No longer anonymous
The AFSPA was enacted in 1958 to contain secessionist violence but now, perhaps it is perpetuating it. Repeal cannot be considered without running security risks. But a solution may lie hidden in the Act’s history. Pratik Kanjilal writes.india Updated: Jul 02, 2010 22:11 IST
The cycle of violence and unrest continues in regions where the Armed Forces Special Powers Act (AFSPA) is applied and after so many decades, it’s become hard to tell cause from effect. The Manipur blockade finally ended in mid-June. But within a fortnight, Kashmir was under curfew after children were shot during violent protests — paradoxically, while the state was at its healthiest, under a popular government and with a growing economy. The AFSPA was enacted in 1958 to contain secessionist violence but now, perhaps it is perpetuating it. Repeal cannot be considered without running security risks. But a solution may lie hidden in the Act’s history.
It’s easy to understand why the Act poisons the air. Imagine that you are unlucky enough to live in a district where it’s in force. The law empowers soldiers to kick down your front door on suspicion and without a warrant, break open your almirahs and cabinets, ransack your home and apprehend anyone they see fit. If you resist, the law empowers them to shoot you in the head and, for good measure, flatten your home on the way out, without fear of prosecution. Even if none of these misfortunes visit you, the constant threat of violence could make you actively dislike a government that sanctions arbitrary impunity.
In response to the clamour to repeal the Act, the forces protest that they would be unable to function in counter-insurgency roles without legal immunity. This is absolutely true. An error of judgement, which causes harm to civilians might invite only censure in wartime, but could attract imprisonment or a death sentence in domestic counter-insurgency operation if a criminal court had jurisdiction. Servicemen can’t be expected to routinely run that risk.
At the same time, the Act cannot be defended as a “pious document”, as Chief of the Army’s Northern Command Lieutenant General B.S. Jaswal has done. The reverential language of the ashram and the cloister has no utility in describing a black Act which cunningly perverted democracy. To see how, let’s look at its antecedents.
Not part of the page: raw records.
-- ==== Sys2Proof/Tests/Slice0.lean ====
section
/-!
SUPPORT. Tests and witnesses. Expected results are those of 95_test_vectors.md (the vector is named beside each test) or
are written out by hand from the rule named. A witness theorem shows that a statement's hypotheses can be met together,
clause by clause.
-/

namespace Sys2Proof.Tests

open Sys2Proof Sys2Proof.Machine

/-! ## Helpers -/

/-- The reset state with words loaded from address 0. -/
def boot (ws : List Cell) : State := { State.reset with mem := Memory.place [] 0 ws }

/-- A running state at address `a0` with register 0, a stack, a line buffer and lined-up answers as given. -/
def at_ (a0 : Cell) (x0 : Word := 0) (stack : List Cell := []) (inbuf : List CodePoint := [])
    (source : List (Option (List CodePoint)) := []) : State :=
  { State.reset with
    pc := .running a0, regs := State.reset.regs.set 0 x0, stack := stack, inbuf := inbuf, source := source }

/-- A fault record. -/
def faultAt (kind : FaultKind) (addr : Cell) (info : BitVec 21 := 0) : Option FaultRecord :=
  some { kind := kind, addr := addr, info := info }

/-- The state after one step. -/
abbrev one (s : State) : State := afterStep s

/-! ## Well-formedness: each check refuses an ill-formed term -/

/-- An `invalid` that holds a valid word. -/
abbrev bad : Operand := .invalid 32775
/-- A well-formed operand. -/
abbrev ok : Operand := .invalid 32776

theorem test_operand_wf : ok.WellFormed = true ∧ bad.WellFormed = false ∧
    (Operand.invalid 5).WellFormed = false ∧ (Operand.lit 32767).WellFormed = true ∧
    (Operand.reg 7).WellFormed = true := by decide

theorem test_wf_refuses_first_operand :
    (Instr.set bad ok).WellFormed = false ∧ (Instr.push bad).WellFormed = false ∧
    (Instr.pop bad).WellFormed = false ∧ (Instr.eq bad ok ok).WellFormed = false ∧
    (Instr.gt bad ok ok).WellFormed = false ∧ (Instr.jmp bad).WellFormed = false ∧
    (Instr.jt bad ok).WellFormed = false ∧ (Instr.jf bad ok).WellFormed = false ∧
    (Instr.add bad ok ok).WellFormed = false ∧ (Instr.mult bad ok ok).WellFormed = false ∧
    (Instr.mod bad ok ok).WellFormed = false ∧ (Instr.and bad ok ok).WellFormed = false ∧
    (Instr.or bad ok ok).WellFormed = false ∧ (Instr.not bad ok).WellFormed = false ∧
    (Instr.rmem bad ok).WellFormed = false ∧ (Instr.wmem bad ok).WellFormed = false ∧
    (Instr.call bad).WellFormed = false ∧ (Instr.out bad).WellFormed = false ∧
    (Instr.input bad).WellFormed = false := by decide

theorem test_wf_refuses_second_operand :
    (Instr.set ok bad).WellFormed = false ∧ (Instr.eq ok bad ok).WellFormed = false ∧
    (Instr.gt ok bad ok).WellFormed = false ∧ (Instr.jt ok bad).WellFormed = false ∧
    (Instr.jf ok bad).WellFormed = false ∧ (Instr.add ok bad ok).WellFormed = false ∧
    (Instr.mult ok bad ok).WellFormed = false ∧ (Instr.mod ok bad ok).WellFormed = false ∧
    (Instr.and ok bad ok).WellFormed = false ∧ (Instr.or ok bad ok).WellFormed = false ∧
    (Instr.not ok bad).WellFormed = false ∧ (Instr.rmem ok bad).WellFormed = false ∧
    (Instr.wmem ok bad).WellFormed = false := by decide

theorem test_wf_refuses_third_operand :
    (Instr.eq ok ok bad).WellFormed = false ∧ (Instr.gt ok ok bad).WellFormed = false ∧
    (Instr.add ok ok bad).WellFormed = false ∧ (Instr.mult ok ok bad).WellFormed = false ∧
    (Instr.mod ok ok bad).WellFormed = false ∧ (Instr.and ok ok bad).WellFormed = false ∧
    (Instr.or ok ok bad).WellFormed = false := by decide

theorem test_wf_accepts :
    Instr.halt.WellFormed = true ∧ Instr.ret.WellFormed = true ∧ Instr.noop.WellFormed = true ∧
    (Instr.add ok ok ok).WellFormed = true ∧ (Instr.set ok ok).WellFormed = true ∧
    (Instr.push ok).WellFormed = true := by decide
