-- ==== Sys2Proof/Decode.lean ====
section
/-! DEFINITION. From instruction words to instructions and back (30_encoding.md). The decoder looks at what the
opcode maps look at (rules R206 to R214) and answers a reason where no row matches; which exception a reason
raises depends on the mode and is said where the machine takes it (Machine/Step.lean). The encoder writes zero in
every field that is not decoded. -/

namespace Sys2Proof

/-- Why a word is no instruction: which rule says what the machine does with it. -/
inductive Reject where
  /-- A reserved code of the SPECIAL, REGIMM, SPECIAL2 or major opcode map: rule R220. -/
  | reserved
  /-- A COP0 word of no row: 45_cp0_system.md rule R750. -/
  | cop0
  /-- A COP1 or COP1X word of a reserved function or an invalid format: rule R216. -/
  | cop1Unimplemented
  /-- A conversion to L whose source format is W or L: rules R216 and R217(a). -/
  | cop1LongInvalid
  /-- A COP2 word: 45_cp0_system.md rule R751. -/
  | cop2
deriving DecidableEq, Repr

/-! ## Fields (rules R201 to R204) -/

/-- Bits 31:26, the major opcode. -/
def opOf (w : Word) : BitVec 6 := w.extractLsb' 26 6
/-- Bits 25:21 (rs, base, fmt, fr, sub). -/
def f1Of (w : Word) : BitVec 5 := w.extractLsb' 21 5
/-- Bits 20:16 (rt, ft, index, hint, op of CACHE). -/
def f2Of (w : Word) : BitVec 5 := w.extractLsb' 16 5
/-- Bits 15:11 (rd, fs). -/
def f3Of (w : Word) : BitVec 5 := w.extractLsb' 11 5
/-- Bits 10:6 (sa, fd, stype). -/
def f4Of (w : Word) : BitVec 5 := w.extractLsb' 6 5
/-- Bits 5:0, the function. -/
def fnOf (w : Word) : BitVec 6 := w.extractLsb' 0 6
/-- Bits 15:0 (immediate, offset). -/
def immOf (w : Word) : BitVec 16 := w.extractLsb' 0 16
/-- Bits 25:0 (target). -/
def targetOf (w : Word) : BitVec 26 := w.extractLsb' 0 26
/-- Bits 25:6 (code of SYSCALL and BREAK). -/
def code20Of (w : Word) : BitVec 20 := w.extractLsb' 6 20
/-- Bits 15:6 (code of the register traps). -/
def code10Of (w : Word) : BitVec 10 := w.extractLsb' 6 10
/-- Bits 24:6 (code of WAIT). -/
def code19Of (w : Word) : BitVec 19 := (code20Of w).extractLsb' 0 19
/-- Bits 20:18 (cc of the branches and conditional moves). -/
def ccOf (w : Word) : BitVec 3 := (f2Of w).extractLsb' 2 3
/-- Bit 17 (nd). -/
def ndOf (w : Word) : Bool := (f2Of w).getLsbD 1
/-- Bit 16 (tf). -/
def tfOf (w : Word) : Bool := (f2Of w).getLsbD 0
/-- Bits 10:8 (cc of a compare). Bits 7:6, printed as zero (47_fpu_arith.md rule R895), are not decoded (rule R206,
log 52). -/
def cmpCcOf (w : Word) : BitVec 3 := (f4Of w).extractLsb' 2 3
/-- Bits 5:1 (reg of MFPC, MTPC, MFPS, MTPS). -/
def perfRegOf (w : Word) : BitVec 5 := (fnOf w).extractLsb' 1 5
/-- Bit 0, which tells a performance counter (1) from its control register (0). -/
def perfCounterBit (w : Word) : Bool := (fnOf w).getLsbD 0
/-- Bit 25 (CO) of a COP0 word. -/
def coOf (w : Word) : Bool := (code20Of w).msb
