/-- The mode that RM selects. -/
def Fcr31.rounding (f : Fcr31) : Rounding :=
  if f.rm = 0b00#2 then .nearest else if f.rm = 0b01#2 then .toZero else if f.rm = 0b10#2 then .up else .down

/-- A mantissa after its low `d` bits are rounded away, and whether that changed the value. -/
structure Rounded where
  q : Nat
  inexact : Bool
deriving DecidableEq, Repr

/-- Round away the low `d` bits of `m` (rule R857). -/
def Rounding.drop (mode : Rounding) (neg : Bool) (m d : Nat) (sticky : Bool) : Rounded :=
  let q := m / 2 ^ d
  let rest := m % 2 ^ d
  let inexact := rest != 0 || sticky
  let above := 2 ^ d < 2 * rest || (2 ^ d == 2 * rest && sticky && 0 < d)
  let tie := 2 ^ d == 2 * rest && !sticky && 0 < d
  let up := match mode with
    | .nearest => above || (tie && q % 2 == 1)
    | .toZero => false
    | .up => inexact && !neg
    | .down => inexact && neg
  { q := if up then q + 1 else q, inexact := inexact }

/-- A number of exactly p bits: mantissa, exponent of its last bit, and whether rounding changed the value. -/
structure Normalized where
  q : Nat
  e : Int
  inexact : Bool
deriving DecidableEq, Repr

/-- Round `m * 2^e`, `m` not 0, to p significant bits with the exponent range unbounded (rule R855). -/
def FpFormat.normalize (f : FpFormat) (mode : Rounding) (neg : Bool) (m : Nat) (e : Int) (sticky : Bool) :
    Normalized :=
  let n := m.log2 + 1
  let r := mode.drop neg m (n - f.precision) sticky
  let r' := { r with q := r.q * 2 ^ (f.precision - n) }
  let e' := e + (n - f.precision : Nat) - (f.precision - n : Nat)
  if r'.q = 2 ^ f.precision then { q := 2 ^ (f.precision - 1), e := e' + 1, inexact := r'.inexact }
  else { q := r'.q, e := e', inexact := r'.inexact }

/-- The exponent E of a normalized number. -/
def FpFormat.exponent (f : FpFormat) (x : Normalized) : Int := x.e + f.fracBits

/-- The pattern of a normalized number whose exponent is in range. -/
def FpFormat.packNormal (f : FpFormat) (neg : Bool) (x : Normalized) : Dword :=
  f.pack neg (f.exponent x + f.emax).toNat (x.q - 2 ^ f.fracBits)

/-! ## The result of an operation (rules R854, R855) -/

/-- What an operation on operands that passed the screen gives before rounding. -/
inductive FpExact where
  /-- Invalid operation (V). -/
  | invalid
  /-- Division by zero (Z), with the sign of its infinity. -/
  | divideByZero (neg : Bool)
  | inf (neg : Bool)
  /-- `(-1)^neg * m * 2^e`, or strictly between that and the next mantissa when `sticky`; zero when `m = 0`. -/
  | value (neg : Bool) (m : Nat) (e : Int) (sticky : Bool)
deriving DecidableEq, Repr

/-- Cause bits and the value to store. -/
structure FpResult where
  cause : BitVec 6
  value : Dword
deriving DecidableEq, Repr

/-- OverflowDefault of rule R854. -/
def FpFormat.overflowValue (f : FpFormat) (mode : Rounding) (neg : Bool) : Dword :=
  match mode with
  | .nearest => f.infinity neg
  | .toZero => f.maxNormal neg
  | .up => if neg then f.maxNormal true else f.infinity false
  | .down => if neg then f.infinity true else f.maxNormal false

/-- FlushValue of rule R855. -/
def FpFormat.flushValue (f : FpFormat) (mode : Rounding) (neg : Bool) : Dword :=
  match mode with
  | .up => if neg then f.zero true else f.minNormal false
  | .down => if neg then f.minNormal true else f.zero false
  | _ => f.zero neg

/-- Whether a tiny result is handed to software: always in the multiply-add family, else unless FS is set and neither
underflow nor inexact is enabled (rule R855). -/
def Fcr31.tinyUnimplemented (c : Fcr31) (maddFamily : Bool) : Bool :=
  maddFamily || c.enables.getLsbD 1 || c.enables.getLsbD 0 || !c.fs

/-- FPRound of rule R855, for an exact value; an exact zero keeps its sign. -/
def fpRound (f : FpFormat) (c : Fcr31) (maddFamily neg : Bool) (m : Nat) (e : Int) (sticky : Bool) : FpResult :=
  if m = 0 then { cause := causeNone, value := f.zero neg }
  else
    let x := f.normalize c.rounding neg m e sticky
    if f.emax < f.exponent x then { cause := causeOI, value := f.overflowValue c.rounding neg }
    else if f.exponent x < f.emin then
      if c.tinyUnimplemented maddFamily then { cause := causeE, value := 0 }
      else { cause := causeUI, value := f.flushValue c.rounding neg }
    else { cause := if x.inexact then causeI else causeNone, value := f.packNormal neg x }

/-- The result of an operation: the default values of rule R854, or `fpRound`. -/
def FpExact.result (x : FpExact) (f : FpFormat) (c : Fcr31) (maddFamily : Bool) : FpResult :=
  match x with
  | .invalid => { cause := causeV, value := f.qnan }
  | .divideByZero neg => { cause := causeZ, value := f.infinity neg }
  | .inf neg => { cause := causeNone, value := f.infinity neg }
  | .value neg m e sticky => fpRound f c maddFamily neg m e sticky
The AFSPA is a direct descendant of the Armed Forces (Special Powers) Ordinance of 1942, promulgated during the freedom struggle to contain nationalist agitations, which impeded the British war effort. The Ordinance remains in force in Bangladesh, which has an unfortunate history of martial law. And it has a distant relation in roughly similar civil legislation imposed on Northern Ireland in 1922 to suppress the Irish partition troubles.
But there was a crucial difference between the AFSPA, the brainchild of G.B. Pant, then home minister, and its parent Ordinance. The latter required an officer to sanction the use of lethal force in writing. Then our politicians did what they excel in — they removed accountability. The AFSPA quietly dropped this requirement, anonymising State violence in disturbed areas. It’s shocking, but the colonial law was more transparent than derivative legislation in free India. The government is now thinking of amending the AFSPA and exposing servicemen guilty of excesses to criminal proceedings. But it’s not clear how they can be singled out when their actions remain unsigned and anonymous. For foolproof accountability, the clause in the Raj Ordinance, which required commanders to sanction the use of lethal force in writing, should be reinstated.